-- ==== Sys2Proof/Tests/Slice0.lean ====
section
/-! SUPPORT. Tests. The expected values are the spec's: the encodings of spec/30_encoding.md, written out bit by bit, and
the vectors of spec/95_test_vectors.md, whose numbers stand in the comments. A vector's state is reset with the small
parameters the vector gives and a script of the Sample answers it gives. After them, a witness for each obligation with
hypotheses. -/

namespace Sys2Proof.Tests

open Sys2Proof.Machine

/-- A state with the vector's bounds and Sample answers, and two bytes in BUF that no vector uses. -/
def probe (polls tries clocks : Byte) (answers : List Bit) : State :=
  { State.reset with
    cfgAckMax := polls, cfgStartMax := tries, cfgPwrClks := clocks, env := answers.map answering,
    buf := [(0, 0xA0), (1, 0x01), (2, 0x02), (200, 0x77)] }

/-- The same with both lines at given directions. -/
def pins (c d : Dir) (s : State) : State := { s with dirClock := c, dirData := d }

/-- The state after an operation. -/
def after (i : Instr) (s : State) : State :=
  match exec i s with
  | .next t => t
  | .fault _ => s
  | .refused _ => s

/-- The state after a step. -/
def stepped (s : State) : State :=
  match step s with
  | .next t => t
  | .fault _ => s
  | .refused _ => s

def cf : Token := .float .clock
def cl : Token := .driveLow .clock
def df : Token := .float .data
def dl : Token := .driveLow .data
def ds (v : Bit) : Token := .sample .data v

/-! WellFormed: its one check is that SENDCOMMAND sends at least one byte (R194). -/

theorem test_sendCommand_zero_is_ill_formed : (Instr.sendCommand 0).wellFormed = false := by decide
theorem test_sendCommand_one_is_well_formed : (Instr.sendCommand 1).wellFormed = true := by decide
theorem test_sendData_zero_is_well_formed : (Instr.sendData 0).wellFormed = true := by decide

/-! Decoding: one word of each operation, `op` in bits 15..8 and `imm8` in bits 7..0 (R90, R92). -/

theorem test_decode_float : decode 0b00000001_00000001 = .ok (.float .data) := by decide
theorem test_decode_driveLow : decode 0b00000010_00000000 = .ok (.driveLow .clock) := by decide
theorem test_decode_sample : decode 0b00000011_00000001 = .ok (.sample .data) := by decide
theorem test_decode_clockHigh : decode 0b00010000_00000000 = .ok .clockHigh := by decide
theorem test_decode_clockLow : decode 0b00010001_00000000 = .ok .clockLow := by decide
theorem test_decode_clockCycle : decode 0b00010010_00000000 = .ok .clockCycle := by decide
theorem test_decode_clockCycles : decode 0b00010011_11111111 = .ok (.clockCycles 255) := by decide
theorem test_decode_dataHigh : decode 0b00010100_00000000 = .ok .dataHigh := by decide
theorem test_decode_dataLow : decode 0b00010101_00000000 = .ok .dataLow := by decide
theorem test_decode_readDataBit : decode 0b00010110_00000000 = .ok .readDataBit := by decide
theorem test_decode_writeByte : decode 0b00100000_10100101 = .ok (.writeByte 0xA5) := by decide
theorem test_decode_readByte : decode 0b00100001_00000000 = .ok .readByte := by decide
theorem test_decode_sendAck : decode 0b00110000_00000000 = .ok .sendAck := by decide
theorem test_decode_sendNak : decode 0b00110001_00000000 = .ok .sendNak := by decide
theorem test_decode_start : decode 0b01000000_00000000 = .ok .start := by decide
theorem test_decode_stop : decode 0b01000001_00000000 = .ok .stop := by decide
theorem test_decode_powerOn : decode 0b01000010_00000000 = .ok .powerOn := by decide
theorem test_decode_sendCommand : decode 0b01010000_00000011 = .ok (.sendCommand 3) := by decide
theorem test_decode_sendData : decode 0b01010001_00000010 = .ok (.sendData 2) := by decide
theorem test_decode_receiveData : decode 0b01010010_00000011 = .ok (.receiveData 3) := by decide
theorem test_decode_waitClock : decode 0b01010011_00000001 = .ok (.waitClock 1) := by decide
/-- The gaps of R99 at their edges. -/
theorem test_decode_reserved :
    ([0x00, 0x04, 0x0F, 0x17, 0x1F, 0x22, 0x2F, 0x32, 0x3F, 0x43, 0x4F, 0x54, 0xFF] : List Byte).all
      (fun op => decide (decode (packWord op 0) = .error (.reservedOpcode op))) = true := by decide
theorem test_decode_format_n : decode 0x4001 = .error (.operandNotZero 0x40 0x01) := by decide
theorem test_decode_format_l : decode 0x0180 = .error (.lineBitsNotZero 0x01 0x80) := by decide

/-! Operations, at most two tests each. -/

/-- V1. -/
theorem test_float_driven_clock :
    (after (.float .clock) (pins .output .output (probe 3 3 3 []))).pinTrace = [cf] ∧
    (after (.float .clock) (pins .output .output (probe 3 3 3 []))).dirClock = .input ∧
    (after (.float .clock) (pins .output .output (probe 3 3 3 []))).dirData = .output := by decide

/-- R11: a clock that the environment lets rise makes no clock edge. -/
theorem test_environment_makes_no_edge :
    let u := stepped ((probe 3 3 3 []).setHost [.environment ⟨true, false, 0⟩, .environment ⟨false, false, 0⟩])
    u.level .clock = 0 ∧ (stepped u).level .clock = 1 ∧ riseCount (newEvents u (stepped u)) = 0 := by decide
---
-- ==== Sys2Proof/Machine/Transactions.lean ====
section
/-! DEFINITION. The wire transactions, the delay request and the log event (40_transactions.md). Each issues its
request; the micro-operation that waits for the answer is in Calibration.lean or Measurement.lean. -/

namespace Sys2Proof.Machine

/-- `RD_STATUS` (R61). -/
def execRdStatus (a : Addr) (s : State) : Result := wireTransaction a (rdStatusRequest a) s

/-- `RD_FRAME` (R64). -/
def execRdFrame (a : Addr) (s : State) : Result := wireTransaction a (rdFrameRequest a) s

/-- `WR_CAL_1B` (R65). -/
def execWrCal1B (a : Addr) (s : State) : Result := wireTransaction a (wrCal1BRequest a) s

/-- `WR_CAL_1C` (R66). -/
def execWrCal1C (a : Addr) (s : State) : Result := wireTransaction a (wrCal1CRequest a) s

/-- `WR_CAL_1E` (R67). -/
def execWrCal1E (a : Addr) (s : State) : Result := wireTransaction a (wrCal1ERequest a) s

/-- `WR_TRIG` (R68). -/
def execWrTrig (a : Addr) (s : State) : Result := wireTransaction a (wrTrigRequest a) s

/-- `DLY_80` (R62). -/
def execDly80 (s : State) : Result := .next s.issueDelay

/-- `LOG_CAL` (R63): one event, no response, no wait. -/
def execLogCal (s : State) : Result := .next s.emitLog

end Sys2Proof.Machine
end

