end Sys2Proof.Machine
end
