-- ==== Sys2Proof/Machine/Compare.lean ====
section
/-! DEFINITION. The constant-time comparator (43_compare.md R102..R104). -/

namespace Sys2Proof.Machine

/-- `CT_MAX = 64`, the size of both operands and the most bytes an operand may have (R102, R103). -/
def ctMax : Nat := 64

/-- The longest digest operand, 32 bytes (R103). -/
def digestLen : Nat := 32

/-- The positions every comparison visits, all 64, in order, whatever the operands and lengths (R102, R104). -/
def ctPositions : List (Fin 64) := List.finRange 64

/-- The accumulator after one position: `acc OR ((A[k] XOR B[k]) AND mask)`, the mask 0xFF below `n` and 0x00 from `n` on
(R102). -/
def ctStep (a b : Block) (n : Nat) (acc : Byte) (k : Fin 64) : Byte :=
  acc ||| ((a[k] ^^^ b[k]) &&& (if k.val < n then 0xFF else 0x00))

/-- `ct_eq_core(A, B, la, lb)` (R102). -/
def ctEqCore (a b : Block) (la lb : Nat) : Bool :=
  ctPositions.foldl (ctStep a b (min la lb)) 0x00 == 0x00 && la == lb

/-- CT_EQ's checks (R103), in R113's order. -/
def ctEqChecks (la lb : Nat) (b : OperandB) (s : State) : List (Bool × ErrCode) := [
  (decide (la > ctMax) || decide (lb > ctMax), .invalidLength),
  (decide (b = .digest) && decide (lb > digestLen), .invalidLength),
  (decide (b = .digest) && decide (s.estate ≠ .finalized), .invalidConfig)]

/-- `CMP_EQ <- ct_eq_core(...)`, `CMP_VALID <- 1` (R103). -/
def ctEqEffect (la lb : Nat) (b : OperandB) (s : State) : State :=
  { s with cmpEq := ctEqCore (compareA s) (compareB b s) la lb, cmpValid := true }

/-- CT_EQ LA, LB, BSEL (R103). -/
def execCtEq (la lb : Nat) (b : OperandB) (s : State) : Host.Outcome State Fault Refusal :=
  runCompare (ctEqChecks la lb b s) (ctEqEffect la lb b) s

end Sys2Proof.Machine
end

#### Assignment
Look back at the data above. Transcribe exactly the lines starting at the line that contains "-- ==== Sys2Proof/Tests/Slice0.lean" and ending at the line that contains "cfgAckMax := polls, cfgStartMax".

#### Worked solution
-- ==== Sys2Proof/Tests/Slice0.lean ====
section
/-! SUPPORT. Tests. The expected values are the spec's: the encodings of spec/30_encoding.md, written out bit by bit, and
the vectors of spec/95_test_vectors.md, whose numbers stand in the comments. A vector's state is reset with the small
parameters the vector gives and a script of the Sample answers it gives. After them, a witness for each obligation with
hypotheses. -/

namespace Sys2Proof.Tests

open Sys2Proof.Machine

/-- A state with the vector's bounds and Sample answers, and two bytes in BUF that no vector uses. -/
def probe (polls tries clocks : Byte) (answers : List Bit) : State :=
  { State.reset with
    cfgAckMax := polls, cfgStartMax := tries, cfgPwrClks := clocks, env := answers.map answering,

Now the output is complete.